- Directed by: Nicholas Gray
- Written by: Nicholas Gray
- Produced by: Nicholas Gray Katharine Clark Gray Adam Eisenstein
- Starring: Alvin Keith Marin Ireland
- Cinematography: Richard Sands
- Edited by: Ariel Roubinov
- Music by: David Goodrich
- Distributed by: Vanguard Cinema
- Release date: October 8, 2008;
- Running time: 112 minutes
- Country: United States
- Language: English

= If You Could Say It in Words =

If You Could Say it in Words is a 2008 American romance film written and directed by Nicholas Gray (The Paper Store). It focuses on the relationship between two disparate individuals. The film played at multiple American film festivals in 2008-09. It has also been screened in connection with autism awareness programs in Nebraska in 2009 and by the Dutch Ministry of Health's during Autism Awareness Week in 2010.

==Plot==
Nelson Hodge is a lower class painter with undiagnosed Asperger syndrome who is immersed in completing a triptych of emotion paintings. Sadie Mitchell is attempting to get her life back in order while sacrificing in most areas of her life. The two meet by chance and engage in an awkward romance that starts to bring their flaws to the surface.

==Cast==
- Alvin Keith ..... Nelson Hodge
- Marin Ireland ..... Sadie Mitchell
- Gerry Lehane ..... Dr. Mark Gibson
- Yvonne Woods ..... Julie Gibson
- Susanna Guzman ..... Maria Ramirez
- PaSean Wilson ..... Lucy
- Douglas Stewart ..... Dr. Sid Meyers
- Dana Snyder ..... Baseball Fan #1
- Stephen McKinley Henderson ... Baseball Fan #2
- McDonald Gray Jr. ..... Dr. Radison
- Sam Torpio ..... Ewan Lancaster
- Katie Cook ..... Sally Stoop
- Brett Casne ..... Yankee Hater #1
- Joseph Wickersham ..... Yankee Hater #2
- John Lewis ..... Yankee Hater #3
- Joshua Minton ..... Yankee Hater #4
- Tom Dudzic ..... Yankee Hater #5
- Roberto Lombardi ..... Yoga Student

==Critical reception==
Alex Plank, founder of the Wrong Planet community for autism and autism spectrum disorders, first discussed the film on the organization's website with a February 2008 interview with actor Alvin Keith and director Nicholas Gray. In September 2008 he wrote a review in which he described his appreciation for the film's three-dimensional and unexaggerated interpretation of the disorder, calling it "...the most authentic portrayal of an autistic person I've ever seen in the movies."

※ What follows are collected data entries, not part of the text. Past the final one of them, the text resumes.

-- ==== Sys2Proof/Laws/State.lean ====
section
/-!
SUPPORT. What the updates of the state leave unchanged: one lemma per field per update.
-/

namespace Sys2Proof.Machine

/-! ## An update of a register -/

@[simp] theorem setReg_pending (s : State) (a : Nat) (v : Word) : (setReg s a v).pending = s.pending := rfl
@[simp] theorem setReg_now (s : State) (a : Nat) (v : Word) : (setReg s a v).now = s.now := rfl
@[simp] theorem setReg_fresh (s : State) (a : Nat) (v : Word) : (setReg s a v).fresh = s.fresh := rfl
@[simp] theorem setReg_held (s : State) (a : Nat) (v : Word) : (setReg s a v).held = s.held := rfl
@[simp] theorem setReg_wiping (s : State) (a : Nat) (v : Word) : (setReg s a v).wiping = s.wiping := rfl
@[simp] theorem setReg_shadows (s : State) (a : Nat) (v : Word) : (setReg s a v).shadows = s.shadows := rfl
@[simp] theorem setReg_commits (s : State) (a : Nat) (v : Word) : (setReg s a v).commits = s.commits := rfl
@[simp] theorem setReg_bus (s : State) (a : Nat) (v : Word) : (setReg s a v).bus = s.bus := rfl
@[simp] theorem setReg_irq (s : State) (a : Nat) (v : Word) : (setReg s a v).irq = s.irq := rfl
@[simp] theorem setReg_pwr (s : State) (a : Nat) (v : Word) : (setReg s a v).pwr = s.pwr := rfl
@[simp] theorem setReg_clk (s : State) (a : Nat) (v : Word) : (setReg s a v).clk = s.clk := rfl
@[simp] theorem setReg_mon (s : State) (a : Nat) (v : Word) : (setReg s a v).mon = s.mon := rfl
@[simp] theorem setReg_tdc (s : State) (a : Nat) (v : Word) : (setReg s a v).tdc = s.tdc := rfl
@[simp] theorem setReg_fct (s : State) (a : Nat) (v : Word) : (setReg s a v).fct = s.fct := rfl
@[simp] theorem setReg_esc (s : State) (a : Nat) (v : Word) : (setReg s a v).esc = s.esc := rfl
@[simp] theorem setReg_vat (s : State) (a : Nat) (v : Word) : (setReg s a v).vat = s.vat := rfl
@[simp] theorem setReg_wnb (s : State) (a : Nat) (v : Word) : (setReg s a v).wnb = s.wnb := rfl
@[simp] theorem setReg_ntm (s : State) (a : Nat) (v : Word) : (setReg s a v).ntm = s.ntm := rfl
@[simp] theorem setReg_ctl (s : State) (a : Nat) (v : Word) : (setReg s a v).ctl = s.ctl := rfl
@[simp] theorem setReg_sdf (s : State) (a : Nat) (v : Word) : (setReg s a v).sdf = s.sdf := rfl
@[simp] theorem setReg_saf (s : State) (a : Nat) (v : Word) : (setReg s a v).saf = s.saf := rfl
@[simp] theorem setReg_acq (s : State) (a : Nat) (v : Word) : (setReg s a v).acq = s.acq := rfl
@[simp] theorem setReg_stq (s : State) (a : Nat) (v : Word) : (setReg s a v).stq = s.stq := rfl
@[simp] theorem setReg_vid (s : State) (a : Nat) (v : Word) : (setReg s a v).vid = s.vid := rfl
@[simp] theorem setReg_lmp (s : State) (a : Nat) (v : Word) : (setReg s a v).lmp = s.lmp := rfl
@[simp] theorem setReg_pair (s : State) (a : Nat) (v : Word) : (setReg s a v).pair = s.pair := rfl
@[simp] theorem setReg_eth (s : State) (a : Nat) (v : Word) : (setReg s a v).eth = s.eth := rfl
@[simp] theorem setReg_pln (s : State) (a : Nat) (v : Word) : (setReg s a v).pln = s.pln := rfl
@[simp] theorem setReg_hka (s : State) (a : Nat) (v : Word) : (setReg s a v).hka = s.hka := rfl
@[simp] theorem setReg_thm (s : State) (a : Nat) (v : Word) : (setReg s a v).thm = s.thm := rfl
@[simp] theorem setReg_cal (s : State) (a : Nat) (v : Word) : (setReg s a v).cal = s.cal := rfl
@[simp] theorem setReg_sram (s : State) (a : Nat) (v : Word) : (setReg s a v).sram = s.sram := rfl
@[simp] theorem setReg_calstore (s : State) (a : Nat) (v : Word) : (setReg s a v).calstore = s.calstore := rfl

New York Film Critics Circle member, Mike d'Angelo, gave special praise to actress Marin Ireland, calling her work "...one of the most stunning performances I've seen in the past couple of years — easily my top Best Actress pick for various polls and surveys, at this writing, should the film get a New York commercial release."

==Awards and nominations==
The film was named Best Feature and Best of Festival at the 2008 Derby City Film Festival in Louisville, Kentucky.

The film's West Coast premiere was at the 2009 Method Fest in Calabasas Ca, near Los Angeles. Method Fest is named after the famous "Method" school of acting, showcases breakout acting performances in character and story-driven films. At this festival the film was presented by award-winning writer Dennis Lehane and earned nominations for Outstanding Achievement in Low Budget Filmmaking and for Best Actress (Marin Ireland).